Opinions, Analyses & Letters offers a forum for both invited and submitted texts by actors in the fields of art and science to discuss different perspectives on cultural criticism, as well as institutional and cultural policies. To open the forum, five professionals from different fields have provided statements or examples for a general inquiry: Is art / must art (still) be critical in contemporary culture?
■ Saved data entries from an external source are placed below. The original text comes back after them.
-- ==== Sys2Proof/Laws/KeepsSave.lean ====
section
/-! SUPPORT. Saving and restoring a context, and the fault ring, keep them. -/

namespace Sys2Proof.Machine

open Sys2Proof

set_option linter.all false

theorem State.areaPlace_keeps {a0 s : State} {w write va} (h : Keeps a0 s) : Keeps a0 (State.areaPlace s w write va).1 := by
  unfold State.areaPlace
  try dsimp only
  repeat' (first
    | with_reducible exact Keeps.refl _
    | with_reducible assumption
    | intro _
    | with_reducible apply State.hold_keeps
    | with_reducible apply State.translateHeld_keeps
    | with_reducible apply Keeps.foldl
    | (with_reducible apply Keeps.fst; case e => with_reducible assumption)
    | split
    | with_reducible apply Keeps.core
    | with_reducible apply Keeps.mk')

theorem State.areaLine_keeps {a0 s : State} {w va bs} (h : Keeps a0 s) : Keeps a0 (State.areaLine s w va bs).1 := by
  unfold State.areaLine
  try dsimp only
  repeat' (first
    | with_reducible exact Keeps.refl _
    | with_reducible assumption
    | intro _
    | with_reducible apply State.writePlain_keeps
    | with_reducible apply State.areaPlace_keeps
    | with_reducible apply Keeps.foldl
    | (with_reducible apply Keeps.fst; case e => with_reducible assumption)
    | split
    | with_reducible apply Keeps.core
    | with_reducible apply Keeps.mk')

theorem State.areaWrite_keeps {a0 x2 : State} {w x1 x3 x4} (h : Keeps a0 x2) : Keeps a0 (State.areaWrite w x1 x2 x3 x4).1 := by
  induction x1 generalizing x2 x3 x4 with
  | zero =>
    unfold State.areaWrite
    try dsimp only
    repeat' (first
      | with_reducible exact Keeps.refl _
      | with_reducible assumption
      | intro _
      | with_reducible apply State.areaLine_keeps
      | with_reducible apply Keeps.foldl
      | (with_reducible apply Keeps.fst; case e => with_reducible assumption)
      | split
      | with_reducible apply Keeps.core
      | with_reducible apply Keeps.mk')
  | succ k ih =>
    unfold State.areaWrite
    try dsimp only
    repeat' (first
      | with_reducible exact Keeps.refl _
      | with_reducible assumption
      | intro _
      | with_reducible apply ih
      | with_reducible apply State.areaLine_keeps
      | with_reducible apply Keeps.foldl
      | (with_reducible apply Keeps.fst; case e => with_reducible assumption)
      | split
      | with_reducible apply Keeps.core
      | with_reducible apply Keeps.mk')

theorem State.areaBlocks_keeps {a0 x2 : State} {w base x1} (h : Keeps a0 x2) : Keeps a0 (State.areaBlocks w base x1 x2).1 := by
  induction x1 generalizing x2 with
  | nil =>
    unfold State.areaBlocks
    try dsimp only
    repeat' (first
      | with_reducible exact Keeps.refl _
      | with_reducible assumption
      | intro _
      | with_reducible apply State.areaWrite_keeps
      | with_reducible apply Keeps.foldl
      | (with_reducible apply Keeps.fst; case e => with_reducible assumption)
      | split
      | with_reducible apply Keeps.core
      | with_reducible apply Keeps.mk')
  | cons y l ih =>
    unfold State.areaBlocks
    try dsimp only
    repeat' (first
      | with_reducible exact Keeps.refl _
      | with_reducible assumption
      | intro _
      | with_reducible apply ih
      | with_reducible apply State.areaWrite_keeps
      | with_reducible apply Keeps.foldl
      | (with_reducible apply Keeps.fst; case e => with_reducible assumption)
      | split
      | with_reducible apply Keeps.core
      | with_reducible apply Keeps.mk')

theorem State.areaRead_keeps {a0 x2 : State} {w x1 x3 x4} (h : Keeps a0 x2) : Keeps a0 (State.areaRead w x1 x2 x3 x4).1 := by
  induction x1 generalizing x2 x3 x4 with
  | zero =>
    unfold State.areaRead
    try dsimp only
    repeat' (first
      | with_reducible exact Keeps.refl _
      | with_reducible assumption
      | intro _
      | with_reducible apply State.areaPlace_keeps
      | with_reducible apply Keeps.foldl
      | (with_reducible apply Keeps.fst; case e => with_reducible assumption)
      | split
      | with_reducible apply Keeps.core
      | with_reducible apply Keeps.mk')
  | succ k ih =>
    unfold State.areaRead
    try dsimp only
    repeat' (first
      | with_reducible exact Keeps.refl _
      | with_reducible assumption
      | intro _
      | with_reducible apply ih
      | with_reducible apply State.areaPlace_keeps
      | with_reducible apply Keeps.foldl
      | (with_reducible apply Keeps.fst; case e => with_reducible assumption)
      | split
      | with_reducible apply Keeps.core
      | with_reducible apply Keeps.mk')

theorem State.areaBlock_keeps {a0 s : State} {t off n} (h : Keeps a0 s) : Keeps a0 (State.areaBlock s t off n).1 := by
  unfold State.areaBlock
  try dsimp only
  repeat' (first
    | with_reducible exact Keeps.refl _
    | with_reducible assumption
    | intro _
    | with_reducible apply State.areaRead_keeps
    | with_reducible apply Keeps.foldl
    | (with_reducible apply Keeps.fst; case e => with_reducible assumption)
    | split
    | with_reducible apply Keeps.core
    | with_reducible apply Keeps.mk')

theorem Keeps.keep {a s : State} {v : Saved} (h : Keeps a s) : Keeps a (s.onDev fun d => d.keep v) := ⟨h.mem, h.host⟩

theorem State.saveFull_keeps {a0 s : State} {t r cause val} (h : Keeps a0 s) : Keeps a0 (State.saveFull s t r cause val).1 := by
  unfold State.saveFull
  dsimp only
  split
  · rename_i e
    exact Keeps.fst e (State.areaBlocks_keeps h.mk')
  · rename_i e
    exact Keeps.keep (Keeps.fst e (State.areaBlocks_keeps h.mk'))

theorem State.saveYield_keeps {a0 s : State} {t ranges} (h : Keeps a0 s) : Keeps a0 (State.saveYield s t ranges).1 := by
  unfold State.saveYield
  dsimp only
  split
  · rename_i e
    exact Keeps.fst e (State.areaBlocks_keeps h.mk')
  · rename_i e
    exact Keeps.keep (Keeps.fst e (State.areaBlocks_keeps h.mk'))

theorem State.restoreRanges_keeps {a0 x2 : State} {t x1} (h : Keeps a0 x2) : Keeps a0 (State.restoreRanges t x1 x2).1 := by
  induction x1 generalizing x2 with
  | nil =>
    unfold State.restoreRanges
    try dsimp only
    repeat' (first
      | with_reducible exact Keeps.refl _
      | with_reducible assumption
      | intro _
      | with_reducible apply State.areaBlock_keeps
      | with_reducible apply Keeps.foldl
      | (with_reducible apply Keeps.fst; case e => with_reducible assumption)
      | split
      | with_reducible apply Keeps.core
      | with_reducible apply Keeps.mk')
  | cons y l ih =>
    unfold State.restoreRanges
    try dsimp only
    repeat' (first
      | with_reducible exact Keeps.refl _
      | with_reducible assumption
      | intro _
      | with_reducible apply ih
      | with_reducible apply State.areaBlock_keeps
      | with_reducible apply Keeps.foldl
      | (with_reducible apply Keeps.fst; case e => with_reducible assumption)
      | split
      | with_reducible apply Keeps.core
      | with_reducible apply Keeps.mk')

theorem State.requeueSfx_keeps {a0 s : State} {v} (h : Keeps a0 s) : Keeps a0 (State.requeueSfx s v) := by
  unfold State.requeueSfx
  try dsimp only
  repeat' (first
    | with_reducible exact Keeps.refl _
    | with_reducible assumption
    | intro _
    | with_reducible apply Keeps.onDie
    | with_reducible apply Keeps.foldl
    | (with_reducible apply Keeps.fst; case e => with_reducible assumption)
    | split
    | with_reducible apply Keeps.core
    | with_reducible apply Keeps.mk')

theorem State.restore_keeps {a0 s : State} {t kind} (h : Keeps a0 s) : Keeps a0 (State.restore s t kind).1 := by
  have hm : ∀ (v : Option Saved) (u : State), Keeps a0 u → Keeps a0 (match v with
      | none => u
      | some v => (({ u with core := u.core.addSaved v } : State).requeueSfx v).onDev fun d => d.release v) := fun v u h => by
    cases v
    · exact h
    · exact Keeps.onDev rfl (State.requeueSfx_keeps (Keeps.core h))
  unfold State.restore
  dsimp only
  split
  · split
    · rename_i e; exact Keeps.fst e (State.areaBlock_keeps h)
    · rename_i e
      refine State.areaLine_keeps (hm _ _ (Keeps.onRegs (Keeps.core (Keeps.fst e (State.areaBlock_keeps h)))))
  · split
    · rename_i e; exact Keeps.fst e (State.areaBlock_keeps h)
    · rename_i e
      have h1 := Keeps.fst e (State.areaBlock_keeps h)
      split
      · rename_i e; exact Keeps.fst e (State.areaBlock_keeps h1)
      · rename_i e
        have h2 := Keeps.fst e (State.areaBlock_keeps h1)
        split
        · rename_i e; exact Keeps.fst e (State.restoreRanges_keeps (Keeps.core h2))
        · rename_i e
          have h3 := Keeps.fst e (State.restoreRanges_keeps (Keeps.core h2))
          exact State.areaLine_keeps (hm _ _ (Keeps.onRegs h3))

theorem State.areaKind_keeps {a0 s : State} {t} (h : Keeps a0 s) : Keeps a0 (State.areaKind s t).1 := by
  unfold State.areaKind
  try dsimp only
  repeat' (first
    | with_reducible exact Keeps.refl _
    | with_reducible assumption
    | intro _
    | with_reducible apply State.areaBlock_keeps
    | with_reducible apply Keeps.foldl
    | (with_reducible apply Keeps.fst; case e => with_reducible assumption)
    | split
    | with_reducible apply Keeps.core
    | with_reducible apply Keeps.mk')

theorem State.armRecord_keeps {a0 s : State} {t} (h : Keeps a0 s) : Keeps a0 (State.armRecord s t) := by
  unfold State.armRecord
  try dsimp only
  repeat' (first
    | with_reducible exact Keeps.refl _
    | with_reducible assumption
    | intro _
    | with_reducible apply State.vWrite_keeps
    | with_reducible apply Keeps.foldl
    | (with_reducible apply Keeps.fst; case e => with_reducible assumption)
    | split
    | with_reducible apply Keeps.core
    | with_reducible apply Keeps.mk')

theorem State.ringAppend_keeps {a0 s : State} {d e} (h : Keeps a0 s) : Keeps a0 (State.ringAppend s d e) := by
  unfold State.ringAppend
  try dsimp only
  repeat' (first
    | with_reducible exact Keeps.refl _
    | with_reducible assumption
    | intro _
    | with_reducible apply State.writePlain_keeps
    | with_reducible apply Keeps.foldl
    | (with_reducible apply Keeps.fst; case e => with_reducible assumption)
    | split
    | with_reducible apply Keeps.core
    | with_reducible apply Keeps.mk')

theorem State.post_keeps {a0 s : State} {d e} (h : Keeps a0 s) : Keeps a0 (State.post s d e) := by
  unfold State.post
  try dsimp only
  repeat' (first
    | with_reducible exact Keeps.refl _
    | with_reducible assumption
    | intro _
    | with_reducible apply State.ringAppend_keeps
    | with_reducible apply Keeps.onDie
    | with_reducible apply Keeps.foldl
    | (with_reducible apply Keeps.fst; case e => with_reducible assumption)
    | split
    | with_reducible apply Keeps.core
    | with_reducible apply Keeps.mk')

end Sys2Proof.Machine
end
Global Watch comments on international events. In the first issue of Framework Pavel Büchler and Charles Esche wonder: “Whatever Happened to Social Democracy?”; Mika Hannula reviews the exhibition Berlin-Moscow / Moscow-Berlin 1950-2000; Nataša Petrešin traces the deepness of Europe from the perspective of the Balkans; Raul Zamudio reviews the exhibition American Effect, shown recently in New York; and Taava Koskinen discusses the dilemma between theory and practice in art criticism in her report on the 37th Annual Congress of AICA/IAAC (International Association of Art Critics), held from 11 to 16 November 2003 in the Caribbean.

Interviews with Ute Meta Bauer, Isabel Carlos, Marta Kuzma and Massimiliano Gioni provide information about the 3rd Berlin Biennial, 14th Biennale of Sydney and Manifesta 5.